Digenean trematodes typically display a complex lifecycle with three hosts. The first intermediate host, where the parasite performs asexual reproduction of larvae (cercariae), is always a mollusk species. The newly emerged cercariae larvae infest the second intermediate host where the parasite is in an encysted, latent stage (metacercaria), waiting to be ingested by the third, definitive host, which is always a vertebrate organism that enables sexual reproduction of the adult parasite. A peculiarity of many trematode species, within the family Gymnophallidae, is that they have the same first and second intermediate individual hosts, skipping the intermediary, free-living cercariae stage15. It is usually in the second intermediate host stage that digeneans affect shell secretion in their molluscan hosts.
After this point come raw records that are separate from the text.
-- ==== Sys2Proof/Tests/Slice0.lean ====
section
/-! SUPPORT. Tests: the well-formedness smoke, the decoding of a word of every command, one step of every command
(the expected values are the spec's own worked examples), and a witness for the hypotheses of every statement. -/

namespace Sys2Proof.Machine

/-! ### Well-formedness: each check refuses an ill-formed word -/

theorem test_wf_accepts_add : wordWellFormed 0x1304110410 = true := by decide
theorem test_wf_accepts_tshift : wordWellFormed 0x42001F041A = true := by decide
theorem test_wf_refuses_unlisted_opcode : wordWellFormed 0x5900000000 = false := by decide
theorem test_wf_refuses_bit_in_unused_a : wordWellFormed 0x0000000001 = false := by decide
theorem test_wf_refuses_bit_in_unused_b : wordWellFormed 0x1180000410 = false := by decide
theorem test_wf_refuses_bit_above_v5_in_a : wordWellFormed 0x1000000020 = false := by decide
theorem test_wf_refuses_bit_above_v5_in_b : wordWellFormed 0x420020041A = false := by decide
theorem test_wf_refuses_bit_above_n2 : wordWellFormed 0x0200000004 = false := by decide

/-! ### Decoding: a word of every command, written from 30_encoding.md R91, R94, R95 -/

theorem test_decode_nop : decode 0x0000000000 = some .nop := by decide
theorem test_decode_sreset : decode 0x0100000000 = some .sreset := by decide
theorem test_decode_rdcr : decode 0x0200000002 = some (.rdcr 2) := by decide
theorem test_decode_clre : decode 0x0300000000 = some .clre := by decide
theorem test_decode_getc : decode 0x100000001F = some (.getc 31) := by decide
theorem test_decode_getv : decode 0x110000042F = some (.getv 0x042F) := by decide
theorem test_decode_isv : decode 0x120000005F = some (.isv 0x005F) := by decide
theorem test_decode_add : decode 0x1304110410 = some (.add 0x0410 0x0411) := by decide
theorem test_decode_sub : decode 0x1404100411 = some (.sub 0x0411 0x0410) := by decide
theorem test_decode_kclr : decode 0x2000000000 = some .kclr := by decide
theorem test_decode_kpush : decode 0x210000041A = some (.kpush 0x041A) := by decide
theorem test_decode_setsh : decode 0x2200000008 = some (.setsh 8) := by decide
theorem test_decode_kabuild : decode 0x3000000000 = some .kabuild := by decide
theorem test_decode_kard : decode 0x3100000004 = some (.kard 4) := by decide
theorem test_decode_menc : decode 0x3200000410 = some (.menc 0x0410) := by decide
theorem test_decode_mdec : decode 0x3300000418 = some (.mdec 0x0418) := by decide
theorem test_decode_tbuild : decode 0x4000000000 = some .tbuild := by decide
theorem test_decode_trd : decode 0x4100000010 = some (.trd 16) := by decide
theorem test_decode_tshift : decode 0x420004041A = some (.tshift 0x041A 4) := by decide
theorem test_decode_penc : decode 0x430000041F = some (.penc 0x041F) := by decide
theorem test_decode_pdec : decode 0x4400000428 = some (.pdec 0x0428) := by decide
theorem test_decode_sbx : decode 0x5000000004 = some (.sbx 4) := by decide
theorem test_decode_sbxi : decode 0x510000001B = some (.sbxi 27) := by decide
theorem test_decode_bclr : decode 0x5200000000 = some .bclr := by decide
theorem test_decode_bpush : decode 0x530000FFFF = some (.bpush 0xFFFF) := by decide
theorem test_decode_bpop : decode 0x5400000000 = some .bpop := by decide
theorem test_decode_sbapp : decode 0x5500000000 = some .sbapp := by decide
theorem test_decode_sbinv : decode 0x5600000000 = some .sbinv := by decide
theorem test_decode_sbkapp : decode 0x5700000000 = some .sbkapp := by decide
theorem test_decode_sbkinv : decode 0x5800000000 = some .sbkinv := by decide

/-- R97: "any value is accepted and has no effect". -/
theorem test_decode_ignored_bits : decode 0x22FFFFFFE8 = some (.setsh 8) ∧ decode 0x58FFFFFFFF = some .sbkinv ∧
    decode 0x42FFE4041A = some (.tshift 0x041A 4) := by decide

theorem test_encode_words : encode (.add 0x0410 0x0411) = 0x1304110410 ∧ encode (.tshift 0x041A 4) = 0x420004041A ∧
    encode (.rdcr 3) = 0x0200000003 := by decide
Gymnophallids induce the active growth of characteristic pits with raised rims on the interior of their bivalve host’s shells (Fig. 1)17,18,19 and schistosomatids and echinostomatids may alter the geochemical composition of their host’s shells20, 21. Gymnophallid-induced pits are known from live-collected bivalve hosts and are readily preserved in the fossil record, providing a proxy for infestation by microscopic, non-biomineralized parasites22.

Figure 1
figure 1

Location map, cross-section, and images of parasitized Abra segmentum valves. (A) Location map of investigated Po coastal plain sector, Italy (B) Schematic cross section (along dip) illustrating the stratigraphic stacking of facies across the investigated portion of the Holocene post-Last Glacial Maximum T-R sequence and location of the 204-S7 core. (C) Photomicrographs of A. segmentum with trematode-induced pits (black/white arrows). TS: transgressive surface, TST: transgressive systems tract, MFS: maximum flooding surface, RST: regressive systems tract, T-R: transgressive-regressive.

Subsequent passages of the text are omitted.